Submission: A Universal Biblical Command – Part 1

In the United States of America, we have a strong sense of independence. I meet very few people who want to be under anyone’s authority. I’m one of those people. I’ve had a number of jobs where I felt it was my duty to hold the leaders and authorities of those organizations accountable to their own standards. I was always looking for flaws and trying to find ways to fix what I think is wrong. I always thought I knew better, and being underneath an authority that I thought was inadequate really irritated me.

However, since moving from bi-vocational pastor to full-time pastor, I’ve had a lot of time to think about submission. I’ve discovered that no matter what role we are in, every one of us has been called to submit to some higher authority. Some of us have more than one authority that we answer to. Scripture requires that every person be under at least three authorities. I’ve decided to do a series of posts on this idea of “submission” in an attempt to remove the negative stigma it has, particularly in American Christianity. I also hope to show that following God’s command to submit to an inadequate, and incompetent leader, is better than fighting to get out from under, or undermining, that leader.

Before getting into the meat of this topic of submission, I want to simply define what it means to submit, and consider how this idea makes us feel.

The primary definition of the word submit according to Dictionary.com is:

“to give over or yield to the power or authority of another”

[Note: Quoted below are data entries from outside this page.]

-- ==== Sys2Proof/Laws/Operands.lean ====
section
/-! SUPPORT. What the operand forms give (rules R85, R140, R156, R159): each form's value, and when it gives none. -/

namespace Sys2Proof.Machine

/-- A MIDI operand in range is its own value. -/
theorem midi7_of_le {b : Byte} (h : b.toNat ≤ 127) : midi7 b = some (b.setWidth 7) := if_pos h

/-- A MIDI operand out of range gives none. -/
theorem midi7_of_lt {b : Byte} (h : 127 < b.toNat) : midi7 b = none := if_neg (by omega)

/-- What a MIDI operand that was given stands for. -/
theorem midi7_some {b : Byte} {v : BitVec 7} (h : midi7 b = some v) : b.toNat ≤ 127 ∧ v = b.setWidth 7 := by
  unfold midi7 at h
  split at h
  · next hb => exact ⟨hb, (Option.some.inj h).symm⟩
  · cases h

/-- A velocity in range is its own value. -/
theorem velocity7_of_le {b : Byte} (h1 : 1 ≤ b.toNat) (h2 : b.toNat ≤ 127) : velocity7 b = some (b.setWidth 7) :=
  if_pos ⟨h1, h2⟩

/-- A velocity out of range gives none. -/
theorem velocity7_of_out {b : Byte} (h : b.toNat < 1 ∨ 127 < b.toNat) : velocity7 b = none := if_neg (by omega)

/-- What a velocity that was given stands for. -/
theorem velocity7_some {b : Byte} {v : BitVec 7} (h : velocity7 b = some v) :
    1 ≤ b.toNat ∧ b.toNat ≤ 127 ∧ v = b.setWidth 7 := by
  unfold velocity7 at h
  split at h
  · next hb => exact ⟨hb.1, hb.2, (Option.some.inj h).symm⟩
  · cases h

/-- A data byte in range keeps its value in 7 bits. -/
theorem toNat_setWidth7 {b : Byte} (h : b.toNat ≤ 127) : (b.setWidth 7).toNat = b.toNat := by
  rw [BitVec.toNat_setWidth]
  omega

/-- And in 8 bits again. -/
theorem setWidth7_setWidth8 {b : Byte} (h : b.toNat ≤ 127) : (b.setWidth 7).setWidth 8 = b := by
  apply BitVec.eq_of_toNat_eq
  rw [BitVec.toNat_setWidth, toNat_setWidth7 h]
  omega

/-- The program index is B * 256 + A. -/
theorem programIndex_toNat (lo hi : Byte) : (programIndex lo hi).toNat = hi.toNat * 256 + lo.toNat := by
  have h := lo.isLt
  rw [programIndex, BitVec.toNat_append, Nat.shiftLeft_eq, Nat.mul_comm, ← Nat.two_pow_add_eq_or_of_lt h]

/-- The bend value is B * 128 + A. -/
theorem bendValue_toNat (lsb msb : BitVec 7) : (bendValue lsb msb).toNat = msb.toNat * 128 + lsb.toNat := by
  have h := lsb.isLt
  rw [bendValue, BitVec.toNat_append, Nat.shiftLeft_eq, Nat.mul_comm, ← Nat.two_pow_add_eq_or_of_lt h]

/-- A parameter register's own id names it. -/
theorem paramId_ofNat (id : Fin Config.numParams) : paramId (BitVec.ofNat 8 id.val) = some id := by
  have hid : id.val < 24 := id.isLt
  have hval : (BitVec.ofNat 8 id.val).toNat = id.val := by rw [BitVec.toNat_ofNat]; omega
  unfold paramId
  rw [dif_pos (by rw [hval]; exact id.isLt)]
  exact congrArg some (Fin.ext hval)

/-- An id past 0x17 names no parameter register. -/
theorem paramId_of_le {id : Byte} (h : 0x18 ≤ id.toNat) : paramId id = none := dif_neg (by change ¬ id.toNat < 24; omega)

/-- A slot's own number names it. -/
theorem slotId_ofNat (i : SlotIx) : slotId (BitVec.ofNat 8 i.val) = some i := by
  have hi : i.val < 24 := i.isLt
  have hval : (BitVec.ofNat 8 i.val).toNat = i.val := by rw [BitVec.toNat_ofNat]; omega
  unfold slotId
  rw [dif_pos (by rw [hval]; exact i.isLt)]
  exact congrArg some (Fin.ext hval)

/-- A number from NSLOTS up names no slot. -/
theorem slotId_of_le {b : Byte} (h : 24 ≤ b.toNat) : slotId b = none := dif_neg (by change ¬ b.toNat < 24; omega)

/-- The operands SETPARAM accepts are the well-formed ones. -/
theorem legalValue_iff (id : Fin Config.numParams) (v : Byte) :
    legalValue id v = legalParam (BitVec.ofNat 8 id.val) v := by
  revert id v
  decide +kernel

end Sys2Proof.Machine
end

The Greek word commonly translated submit in the New Testament is hupotasso. Thayer’s dictionary defines this word as:

1) to arrange under, to subordinate
2) to subject, put in subjection
3) to subject one’s self, obey
4) to submit to one’s control

Submission, then, is giving authority, and control over to another. To put it another way, it’s obeying another and trusting their decisions over our own. We allow them to choose on our behalf, rather than wrestling control from them and running off and doing it our own way. I’ve found that this idea of submission is quite foreign to many in the church today. Personal independence has trumped all else, and even the church has a tendency to praise those who stand up against the authorities.

I suspect it may not only be due to American history which praises a nation that broke free from the bondage of tyranny to set up a land of freedom. I think in the church it goes even deeper to our roots in the Protestant Reformation when great men like Luther, Calvin, Zwingli, and others stood up to the establishment and broke free from the Roman Catholic church. I’m not suggesting that either of these events were wrong. However, I do wonder if this sense of individuality, and pride in mutiny, has lead us to miss a very prominent command in the Scriptures to submit.

It seems our views of submission all have to do with tyrants forcing people into submission. When we think of submitting, we think of overbearing Popes, oppressive monarchs, and evil slave masters. This spills over into our view of marriage. Any woman that’s asked to submit to her spouse must have a controlling husband. We almost never see submission in a positive, God glorifying, light. Is it a good thing to break away from that which God has called us to submit to?

Questions for Discussion

To whom does God require you to submit to in Scripture?

Do you submit to anyone?

Why is it hard to submit?

Why might it be better for you to submit to an incompetent leader, rather than rise up against him/her?